**Data for this task**
-- -- --

/-- POWER_ON and RESET_PIN load each accepted group and give every other its defaults (R175); an image write under way is
left without a signature (R174); IMAGE_INVALID says whether the signature is missing. Everything else has the reset state's
values, which ResetValues spells (R15, R53, R82, R101, R115, R136, R152, R161, 10.1), but for what the loaded tables give:
MB, the break allowance, the frames' periods, and the zones' classes in the publications, which are log 18's. What an
interrupted write leaves is log 6; climate state and vehicle mode in INIT, and so the report's climate byte, are log 11; the
zones' mode in force is log 14; a default field without a listed default is log 9; ownStage and unpublished are the model's
own (log 12, log 29). -/
def Obligations.StartLoadsAcceptedGroups : Prop :=
  ∀ (c : Instr) (s : State), c = .powerOn ∨ c = .resetPin →
    ∃ t, exec c s = .next t ∧
      (∀ k : TableId, t.tables.get k =
        if t.image.signed = true ∧ t.image.codes.getD k.group.number 0 = 1 then t.image.stored.get k
        else List.replicate k.count k.defaultRecord) ∧
      t.image.signed = (s.image.signed && s.mgmt.store.isNone) ∧
      (s.mgmt.store = none → t.image = s.image) ∧
      hasFlag t.mgmt.flags .start = true ∧ hasFlag t.mgmt.flags .imageInvalid = !t.image.signed ∧
      t.mgmt.cause = .power ∧ t.phase = .init ∧ t.Quiet ∧
      t.classifier.mb = BitVec.ofNat 11 (globals t.tables).managementBase ∧
      (let g := globals t.tables
       let publication : Publication :=
        { supply := .breaking
          ceiling := g.breakAllowance
          shortClass := .none
          surplus := 0
          outputs := List.replicate 48 { request := 0, grant := 0 }
          screens := List.replicate 2 { request := 0, grant := 0 }
          zones := (List.range 8).map fun z =>
            { cls := (zoneCfg t.tables z).cls, request := 0, grant := 0, limited := false
              storageRequest := 0, storageGrant := 0 }
          doors := List.replicate 6 { request := 0, grant := 0 } }
       t = { State.reset with
        now := s.now
        freeIndex := s.freeIndex + 1
        tables := t.tables
        image := t.image
        bp := { State.reset.bp with
          urgent := [{
            frame := { ident := .standard (BitVec.ofNat 11 g.managementBase + 2), kind := .data, lengthCode := 8
                       data := [1, 0, if t.image.signed = true then 0 else 0x10, 0, 1, 0, 0, 0] }
            origin := .eventReport }] }
        classifier := { State.reset.classifier with mb := BitVec.ofNat 11 g.managementBase }
        supply := { State.reset.supply with
          target := g.breakAllowance, ceiling := g.breakAllowance, lastPub := publication }
        composer := { State.reset.composer with
          copy := publication
          schedules := (List.range 24).map fun n =>
            { period := (frameCfg t.tables n).period, pendingPeriod := none, periodTimer := none, lastPut := none
              spacing := none, lastSent := none } }
        mgmt := { State.reset.mgmt with flags := if t.image.signed = true then 1 else 0x100001 }
        pending := s.pending })

/-- INIT_END in INIT (R16, R57, R62, R82, R101, R115, R136, R152, R175): the climate state and the vehicle mode are derived
and every block starts in that climate state without a notice or a flag; the valid zones' profiles are selected, the
timers of the valid objects start, and nothing else changes. -/
def Obligations.InitEndStartsBlocks : Prop :=
  ∀ s : State, s.phase = .init →
    let m := (s.read (globals s.tables).modeSlot).1
    let c : Climate := if 1 ≤ m ∧ m ≤ 4 then .active else .standby
    ∃ mode : VehicleMode, (mode.code : Int) = (if 1 ≤ m ∧ m ≤ 4 then m else 0) ∧
      exec .initEnd s = .next { s with
        phase := .running
        regulator := { s.regulator with
          climate := c
          mode := mode
          zones := s.regulator.zones.mapIdx fun z l =>
            if (zoneCfg s.tables z).valid = true then
              let p := if 1 ≤ m ∧ m ≤ 4 then (zoneCfg s.tables z).profileMap.getD (m - 1).toNat 0 else l.profile
              let top := (profileCfg s.tables z p).integralLimit
              { l with
                profile := p
                integral := if p = l.profile then l.integral else max (-top) (min top l.integral)
                step := some (s.now + 1000) }
            else l }
        doors := { s.doors with
          climate := c
          doors := s.doors.doors.mapIdx fun d l =>
            if (doorCfg s.tables d).valid = true then
              { l with
                period := some (s.now + 1000)
                signalLost := if c = .active then some (s.now + 1000 * (globals s.tables).signalLostTime) else none }
            else l }
        screens := { s.screens with
          climate := c
          channels := s.screens.channels.mapIdx fun k l =>
            if (screenCfg s.tables k).valid = true then { l with timer := some (s.now + 2000) } else l }
        supply := { s.supply with budget := some (s.now + 100) }
        composer := { s.composer with
          climate := c
          schedules := s.composer.schedules.mapIdx fun n l =>
            if (frameCfg s.tables n).valid = true then { l with periodTimer := some (s.now + 10 * l.period) } else l }
        overrides := { s.overrides with climate := c } }

/-- INIT stays quiet through every step, and in a quiet INIT nothing but a start or the end of INIT changes anything (R16,
R53, R82, R101, R115, R136, R152, R161, R175). -/
def Obligations.InitStaysQuiet : Prop :=
  (∀ s t : State, s.InitQuiet → step s = .next t → t.InitQuiet) ∧
  ∀ (c : Instr) (s : State), s.phase = .init → s.Quiet → c.wellFormed = true →
    c ≠ .powerOn → c ≠ .resetPin → c ≠ .initEnd → exec c s = .next s

/-- The reset state meets every invariant of Safety.lean. -/
def Obligations.ResetMeetsInvariants : Prop :=
  State.reset.Shaped ∧ State.reset.PortsSound ∧ State.reset.TimersSound ∧ State.reset.ZonesBounded ∧
  State.reset.DoorsBounded ∧ State.reset.ScreensLevelled ∧ State.reset.GrantsBounded ∧ State.reset.ConditioningCut ∧
  State.reset.DrawBounded ∧ State.reset.SourcesBounded ∧ State.reset.StackSound ∧ State.reset.InitQuiet

/-! ### Invariants that every step keeps -/

/-- Tables keep their shape through every load and activation, and every block its number of live records (11.3, 10.1,
R165 to R168). -/
def Obligations.ShapesKept : Prop :=
  ∀ s t : State, s.Shaped → step s = .next t → t.Shaped

/-- Ports keep to their capacities, their error state follows the error count, no queue holds an origin twice, and the
hold timer runs exactly in BUS_OFF (1.1, R5 to R13). -/
def Obligations.PortsSoundKept : Prop :=
  ∀ s t : State, s.PortsSound → step s = .next t → t.PortsSound

/-- Staleness, door and supply timers run only in the states that own them (3.1.3, 5.1.3, 7.1); the premise rules out an
INIT that no start leaves. -/
def Obligations.TimersSoundKept : Prop :=
  ∀ s t : State, s.InitQuiet → s.TimersSound → step s = .next t → t.TimersSound

/-- Zones, doors and screen channels stay within their ranges: integral within the selected profile's limit (R72), debt
within the debt limit (R94), effective level at least the condition level (R109). -/
def Obligations.ClimateBoundsKept : Prop :=
  ∀ s t : State, step s = .next t →
    (s.ZonesBounded → t.ZonesBounded) ∧ (s.DoorsBounded → t.DoorsBounded) ∧ (s.ScreensLevelled → t.ScreensLevelled)

/-- In every publication the sum of all grants is at most its ceiling, and no ceiling exceeds 1500 (R129, R131). -/
def Obligations.GrantsBoundedKept : Prop :=
  ∀ s t : State, s.GrantsBounded → step s = .next t → t.GrantsBounded

/-- While the copy of the last publication holds BREAK or HELD, every conditioning output is 0 (R144). -/
def Obligations.ConditioningCutKept : Prop :=
  ∀ s t : State, s.ConditioningCut → step s = .next t → t.ConditioningCut

/-- The outputs draw no more than the grants of the last publication taken (R142): in sum through every step, and source by
source through every step that leaves the zone, door and screen tables as they are (an activation of one of them changes
which source an output belongs to from the next fill onwards, R151). -/
def Obligations.DrawBoundedKept : Prop :=
  (∀ s t : State, s.DrawBounded → step s = .next t → t.DrawBounded) ∧
  ∀ s t : State, s.SourcesBounded → step s = .next t → t.tables.zones = s.tables.zones →
    t.tables.doors = s.tables.doors → t.tables.screens = s.tables.screens → t.SourcesBounded

/-- The stack keeps to 4 entries, no preset twice, valid presets only, and empty in STANDBY (R153, R155, R159, R160). -/
def Obligations.StackSoundKept : Prop :=
  ∀ s t : State, s.InitQuiet → s.StackSound → step s = .next t → t.StackSound

/-! ### Ports -/

/-- FRAME_RECEPTION and RX_ERROR (R1, R2, R4, R12, R16): on the bus a frame is appended and counted, or overruns a full
FIFO; an error is counted; off the bus nothing happens. -/
def Obligations.ReceptionQueuesOrOverruns : Prop :=
  ∀ (p : PortId) (f : Frame) (s : State), f.wellFormed = true →
    (s.phase = .running → (s.port p).err ≠ .busOff →
      ((s.port p).rx.length < 32 → exec (.frameReception p f) s = .next (s.setPort p { s.port p with
        rx := (s.port p).rx ++ [f]
        counters := { (s.port p).counters with rxAccepted := min 65535 ((s.port p).counters.rxAccepted + 1) } })) ∧
      (32 ≤ (s.port p).rx.length → exec (.frameReception p f) s =
        .next (raise (match p with
            | .bp => .bpOverrun
            | .fp => .fpOverrun)
          (s.setPort p { s.port p with
            counters := { (s.port p).counters with overrun := min 65535 ((s.port p).counters.overrun + 1) } }))) ∧
      exec (.rxError p) s = .next (s.setPort p { s.port p with
        counters := { (s.port p).counters with rxError := min 65535 ((s.port p).counters.rxError + 1) } })) ∧
    (s.phase = .init ∨ (s.port p).err = .busOff →
      exec (.frameReception p f) s = .next s ∧ exec (.rxError p) s = .next s)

-- -- --

**What the task asks**
Reprint exactly the lines above that start at the one with "storageRequest := 0, storageGrant" and end at the one with "schedules := (List.range", keeping both and adding none.

**Answer for the task**
              storageRequest := 0, storageGrant := 0 }
          doors := List.replicate 6 { request := 0, grant := 0 } }
       t = { State.reset with
        now := s.now
        freeIndex := s.freeIndex + 1
        tables := t.tables
        image := t.image
        bp := { State.reset.bp with
          urgent := [{
            frame := { ident := .standard (BitVec.ofNat 11 g.managementBase + 2), kind := .data, lengthCode := 8
                       data := [1, 0, if t.image.signed = true then 0 else 0x10, 0, 1, 0, 0, 0] }
            origin := .eventReport }] }
        classifier := { State.reset.classifier with mb := BitVec.ofNat 11 g.managementBase }
        supply := { State.reset.supply with
          target := g.breakAllowance, ceiling := g.breakAllowance, lastPub := publication }
        composer := { State.reset.composer with
          copy := publication
          schedules := (List.range 24).map fun n =>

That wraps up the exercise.